Cabe então a pergunta: qual a
real intenção do ensaio? A meus olhos, nada mais do que chamar atenção de
adultos e crianças para os produtos ali “anunciados veladamente” – o que, por
si só, já ataca a vulnerabilidade infantil, posto que a maioria das crianças
ainda não têm, como nós, adultos, capacidade crítica e abstração de pensamento
necessárias para lidar com os apelos sedutores do consumo. Sem falar das
consequências emocionais que imagens como essas provocam no imaginário feminino
infantil, levando as pequenas moças a acreditar que roupa sensual e pose
erótica serão peças fundamentais para a expressão de sua identidade e aceitação
social.
Não é de hoje que que as crianças
são insistentemente convidadas a amadurecer precocemente e passar, num clique,
de menina a mulher aos olhos da sociedade. Isso, num país que mapeou 1.820
pontos de exploração sexual infantil nas rodovias federais, 241 rotas de tráfico
de crianças e adolescentes para fins de exploração sexual, além de 13.472
denúncias de pornografia infantil na internet e de 3.600 denúncias telefônicas
de abuso e exploração sexual infanto-juvenil, apenas no primeiro semestre de
2010.
Diante desses dados, fica clara a
gravidade de convidar nossas meninas à adultização e erotização precoces.
Recente pesquisa da World Childhood Foudation (WCF) revela que 65% das meninas
exploradas sexualmente declaram usar o dinheiro da exploração sexual para
comprar celular, tênis ou roupas. Isso demonstra que a vulnerabilidade
econômica não é mais o único fator a despertar esse tipo de violência,
dividindo a cena com apelos de consumo de indumentária e aparelhos eletrônicos.
Assim, não restam dúvidas de que
imagens como as do ensaio fotográfico são uma violação ao direito das crianças
a ter infância – fase essencial do desenvolvimento físico, cognitivo e de
valores. Meninas precocemente erotizadas não estão preparadas para os olhares
adultos que receberão – e o mercado tem o dever e responsabilidade
compartilhada de construir um olhar mais cuidadoso sobre estas crianças.

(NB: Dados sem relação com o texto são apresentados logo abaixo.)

/-- What enters each phase: IDLE reset, ACTIVE an INIT, DONE a FINALIZE in ACTIVE, FAULTED a command; and only reset leaves
FAULTED (10_state.md R25). -/
def Obligations.PhaseTransitions : Prop :=
  ∀ (s t : State), step s = .next t → t.phase ≠ s.phase →
    (t.phase = .idle → ∃ rest, s.host = .reset :: rest) ∧
    (t.phase = .active → ∃ w rest, s.host = .command w :: rest ∧ decode w = .instr .init) ∧
    (t.phase = .done → s.phase = .active ∧ ∃ w rest, s.host = .command w :: rest ∧ decode w = .instr .finalize) ∧
    (t.phase = .faulted → ∃ w rest, s.host = .command w :: rest) ∧
    (s.phase = .faulted → ∃ rest, s.host = .reset :: rest)

/-- Which command writes which element: H only INIT, an UPDATE of the 64th byte and FINALIZE; BUF only UPDATE and, leaving
it without values, FINALIZE; UPDATE writes no byte of BUF but BUF[BUF_LEN]; BUF_LEN and TOTAL_BITS any of the three; PHASE
only INIT and FINALIZE; FAULT_CODE none of them; and a command that ends faulted none of the HashState
(10_state.md R33). -/
def Obligations.AccessSummary : Prop :=
  ∀ (s t : State) (w : CmdWord) (rest : List HostAction), s.host = .command w :: rest → step s = .next t →
    (t.phase ≠ .faulted →
      (∃ i, decode w = .instr i) ∧ t.faultCode = s.faultCode ∧
      (t.h = s.h ∨ decode w = .instr .init ∨ decode w = .instr .finalize ∨
        ((∃ b, decode w = .instr (.update b)) ∧ s.bufLen = some 63)) ∧
      (decode w = .instr .init → t.buf = s.buf) ∧
      (∀ b, decode w = .instr (.update b) → ∃ n, s.bufLen = some n ∧ t.buf[n.toNat]'n.isLt = some b ∧
        ∀ i : Fin 64, i.val ≠ n.toNat → t.buf[i] = s.buf[i]) ∧
      (∀ b, decode w = .instr (.update b) → t.phase = s.phase)) ∧
    (t.phase = .faulted → t.h = s.h ∧ t.buf = s.buf ∧ t.bufLen = s.bufLen ∧ t.totalBits = s.totalBits)

/-! ## Invariants -/

/-- The invariant holds right after reset. -/
def Obligations.EngineInvAtReset : Prop := EngineInv State.reset

/-- Every step keeps the invariant: BUF_LEN = (TOTAL_BITS / 8) mod 64 and TOTAL_BITS is a multiple of 8 while a message is
in progress, exactly the elements the spec gives a value hold one in each phase, and a fault code stands exactly in the
faulted phase (10_state.md R23 to R26, R34). -/
def Obligations.EveryStepKeepsEngineInv : Prop :=
  ∀ s t : State, EngineInv s → step s = .next t → EngineInv t

/-- No step stops in a state that meets the invariant: an element that holds no value is never read (10_state.md R34). -/
def Obligations.NoStepReadsAValuelessElement : Prop :=
  ∀ s : State, EngineInv s → ∃ t, step s = .next t

/-! ## Whole messages -/

/-- INIT gives an engine that has taken in the empty message, and an UPDATE adds its byte to the message taken in: H is
the whole blocks compressed in order from IV, byte k stands in BUF[k mod 64], TOTAL_BITS is 8 times the number of bytes
(20_memory.md R43, R49; 41_init_update.md R111 to R115). INIT is taken in every phase but FAULTED, ACTIVE included: that
INIT inside a message is performed is the spec's decision D13 (92_eei_decisions.md; log entry 13). -/
def Obligations.UpdatesAbsorbTheMessage : Prop :=
  (∀ s : State, s.phase ≠ .faulted → ∃ t, exec .init s = .next t ∧ Absorbed [] t) ∧
  (∀ (b : Byte) (m : List Byte) (s : State), Absorbed m s → m.length + 1 < 2 ^ 61 →
    ∃ t, exec (.update b) s = .next t ∧ Absorbed (m ++ [b]) t)

/-- FINALIZE of an engine that has taken in the message `m` answers with the SHA-256 digest of `m`, computed without the
engine from the padded message (42_finalize.md R130 to R136; 20_memory.md R49). -/
def Obligations.FinalizeAnswersTheMessageDigest : Prop :=
  ∀ (m : List Byte) (s : State), Absorbed m s → m.length < 2 ^ 61 →
    ∃ t st, exec .finalize s = .next t ∧ t.phase = .done ∧
      t.out = s.out ++ [.response { ok := true, status := st, digest := some (sha256 m) }]

/-- A host's sequence for one message, INIT, one UPDATE for each byte and FINALIZE, from any state without a fault: every
command is performed, and the last response carries the SHA-256 digest of the message (70_reset_and_hazards.md R173, R174;
20_memory.md R49; 41_init_update.md R111 to R115; 42_finalize.md R130 to R136). The states include those of a message in
progress: that INIT inside a message is performed is the spec's decision D13 (92_eei_decisions.md; log entry 13). -/
def Obligations.MessageRunAnswersItsDigest : Prop :=
  ∀ (m : List Byte) (s : State) (rest : List HostAction), m.length < 2 ^ 61 → s.phase ≠ .faulted → s.faultCode = .none →
    s.host = .command (encode .init) :: (m.map fun b => .command (encode (.update b))) ++
      .command (encode .finalize) :: rest →
    ∃ t, run (m.length + 2) s = .next t ∧ t.phase = .done ∧ t.faultCode = .none ∧ t.host = rest ∧
      t.out = s.out ++ List.replicate (m.length + 1) (.response { ok := true, status := 0x01, digest := none }) ++
        [.response { ok := true, status := 0x02, digest := some (sha256 m) }]

/-! ## Several engines -/

/-- A step of engine `j` is that engine's own step, leaves every other engine as it is, and steps of two engines come to
the same in either order (60_exceptions.md R160). -/
def Obligations.EnginesAreIndependent : Prop :=
  ∀ (n : Nat) (p : Platform n) (j : Fin n),
    (∀ q : Platform n, stepEngine j p = .next q →
      step p.engines[j] = .next q.engines[j] ∧ ∀ i : Fin n, i ≠ j → q.engines[i] = p.engines[i]) ∧
    (∀ (i : Fin n) (q q' : Platform n), i ≠ j → stepEngine j p = .next q → stepEngine i p = .next q' →
      ∃ r, stepEngine i q = .next r ∧ stepEngine j q' = .next r)

/-! ## Time parameters -/

/-- Which time parameter a command takes. A performed INIT takes T_INIT, a performed FINALIZE T_FINALIZE, and a performed
UPDATE T_UPDATE_COMPRESS when its byte is the 64th of a block and T_UPDATE otherwise (70_reset_and_hazards.md R178). That a
command which is not performed has none is the model's choice (log entry 10). -/
def Obligations.PerformedCommandsHaveATime : Prop :=
  ∀ (p : Config.Params) (i : Instr) (s t : State), exec i s = .next t →
    (commandTime p i s ≠ none ↔ t.phase ≠ .faulted) ∧
    (i = .init → t.phase ≠ .faulted → commandTime p i s = some p.tInit) ∧
    (∀ b, i = .update b → t.phase ≠ .faulted →
      commandTime p i s = some (if s.bufLen = some 63 then p.tUpdateCompress else p.tUpdate)) ∧
    (i = .finalize → t.phase ≠ .faulted → commandTime p i s = some p.tFinalize)
end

Sem esquecer o fato de que essas
meninas trabalharam, ao participar do ensaio, e a legislação brasileira veda o
trabalho infantil até os 14 anos, e permite trabalho artístico desde que com
caráter de aprendizagem e com as devidas autorizações, de modo a garantir-se o
direito da criança de ter seus interesses preservados.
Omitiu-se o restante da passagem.